>>>
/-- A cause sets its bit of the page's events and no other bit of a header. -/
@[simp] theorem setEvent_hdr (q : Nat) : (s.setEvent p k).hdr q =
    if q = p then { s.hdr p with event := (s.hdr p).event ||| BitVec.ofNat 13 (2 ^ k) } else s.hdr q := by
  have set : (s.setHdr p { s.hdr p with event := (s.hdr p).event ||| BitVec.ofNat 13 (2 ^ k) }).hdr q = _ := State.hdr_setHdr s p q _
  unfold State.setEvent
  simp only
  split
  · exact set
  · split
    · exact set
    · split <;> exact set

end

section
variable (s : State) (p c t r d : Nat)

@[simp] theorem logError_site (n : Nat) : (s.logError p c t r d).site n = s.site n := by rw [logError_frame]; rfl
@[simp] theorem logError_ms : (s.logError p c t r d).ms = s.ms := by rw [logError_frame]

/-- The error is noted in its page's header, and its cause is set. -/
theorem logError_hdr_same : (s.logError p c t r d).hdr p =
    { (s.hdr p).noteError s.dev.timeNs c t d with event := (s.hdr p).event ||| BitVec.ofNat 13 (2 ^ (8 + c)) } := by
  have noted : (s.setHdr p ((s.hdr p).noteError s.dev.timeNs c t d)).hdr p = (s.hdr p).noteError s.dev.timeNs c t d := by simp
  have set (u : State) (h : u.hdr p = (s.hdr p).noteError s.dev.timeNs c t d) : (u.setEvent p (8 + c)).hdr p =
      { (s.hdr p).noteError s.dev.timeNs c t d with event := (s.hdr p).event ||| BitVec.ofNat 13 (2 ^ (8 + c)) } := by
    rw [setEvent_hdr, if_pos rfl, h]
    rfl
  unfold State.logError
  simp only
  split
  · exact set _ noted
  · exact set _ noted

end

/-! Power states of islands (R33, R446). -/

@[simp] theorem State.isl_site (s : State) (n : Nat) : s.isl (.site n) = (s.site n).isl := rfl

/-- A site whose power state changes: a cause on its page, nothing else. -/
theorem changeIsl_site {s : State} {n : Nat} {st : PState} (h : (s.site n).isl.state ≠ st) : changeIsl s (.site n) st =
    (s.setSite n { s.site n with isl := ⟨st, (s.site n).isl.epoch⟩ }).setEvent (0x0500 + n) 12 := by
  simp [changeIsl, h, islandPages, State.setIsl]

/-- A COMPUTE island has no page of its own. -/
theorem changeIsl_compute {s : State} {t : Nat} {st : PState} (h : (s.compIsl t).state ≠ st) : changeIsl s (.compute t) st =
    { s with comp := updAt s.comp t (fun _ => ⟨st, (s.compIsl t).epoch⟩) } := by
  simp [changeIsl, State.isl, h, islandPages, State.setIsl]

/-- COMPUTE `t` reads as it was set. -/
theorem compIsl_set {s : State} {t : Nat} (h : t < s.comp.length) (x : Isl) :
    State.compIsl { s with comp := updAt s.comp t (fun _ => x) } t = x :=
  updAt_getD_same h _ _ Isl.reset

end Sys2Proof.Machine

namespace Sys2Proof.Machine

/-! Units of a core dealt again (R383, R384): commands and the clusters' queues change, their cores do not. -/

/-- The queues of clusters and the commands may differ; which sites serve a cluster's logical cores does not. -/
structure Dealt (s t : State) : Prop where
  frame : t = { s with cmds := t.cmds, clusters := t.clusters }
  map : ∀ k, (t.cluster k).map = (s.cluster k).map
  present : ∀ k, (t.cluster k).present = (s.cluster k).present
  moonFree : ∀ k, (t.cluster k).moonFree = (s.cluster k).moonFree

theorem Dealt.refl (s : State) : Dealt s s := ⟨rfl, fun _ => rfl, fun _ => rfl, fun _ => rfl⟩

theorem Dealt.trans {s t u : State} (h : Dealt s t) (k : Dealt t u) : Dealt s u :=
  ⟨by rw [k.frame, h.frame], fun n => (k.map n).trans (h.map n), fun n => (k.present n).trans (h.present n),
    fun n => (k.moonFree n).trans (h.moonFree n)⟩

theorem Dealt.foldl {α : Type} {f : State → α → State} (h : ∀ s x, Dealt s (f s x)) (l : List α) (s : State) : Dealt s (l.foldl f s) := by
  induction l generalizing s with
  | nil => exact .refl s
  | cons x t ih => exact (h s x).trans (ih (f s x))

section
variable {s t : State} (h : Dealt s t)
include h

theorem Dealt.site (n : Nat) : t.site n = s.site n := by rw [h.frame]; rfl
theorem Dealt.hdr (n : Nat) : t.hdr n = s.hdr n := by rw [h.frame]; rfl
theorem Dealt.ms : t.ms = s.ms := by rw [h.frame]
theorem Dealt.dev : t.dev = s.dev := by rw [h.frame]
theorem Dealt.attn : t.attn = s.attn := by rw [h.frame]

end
<<<
## Instructions for the task
Give back exactly the lines from the line holding "structure Dealt (s t : State) : Prop where" through the last line of the listing, including both.

## Solution for this exercise
structure Dealt (s t : State) : Prop where
  frame : t = { s with cmds := t.cmds, clusters := t.clusters }
  map : ∀ k, (t.cluster k).map = (s.cluster k).map
  present : ∀ k, (t.cluster k).present = (s.cluster k).present
  moonFree : ∀ k, (t.cluster k).moonFree = (s.cluster k).moonFree

theorem Dealt.refl (s : State) : Dealt s s := ⟨rfl, fun _ => rfl, fun _ => rfl, fun _ => rfl⟩

theorem Dealt.trans {s t u : State} (h : Dealt s t) (k : Dealt t u) : Dealt s u :=
  ⟨by rw [k.frame, h.frame], fun n => (k.map n).trans (h.map n), fun n => (k.present n).trans (h.present n),
    fun n => (k.moonFree n).trans (h.moonFree n)⟩

theorem Dealt.foldl {α : Type} {f : State → α → State} (h : ∀ s x, Dealt s (f s x)) (l : List α) (s : State) : Dealt s (l.foldl f s) := by
  induction l generalizing s with
  | nil => exact .refl s
  | cons x t ih => exact (h s x).trans (ih (f s x))

section
variable {s t : State} (h : Dealt s t)
include h

theorem Dealt.site (n : Nat) : t.site n = s.site n := by rw [h.frame]; rfl
theorem Dealt.hdr (n : Nat) : t.hdr n = s.hdr n := by rw [h.frame]; rfl
theorem Dealt.ms : t.ms = s.ms := by rw [h.frame]
theorem Dealt.dev : t.dev = s.dev := by rw [h.frame]
theorem Dealt.attn : t.attn = s.attn := by rw [h.frame]

end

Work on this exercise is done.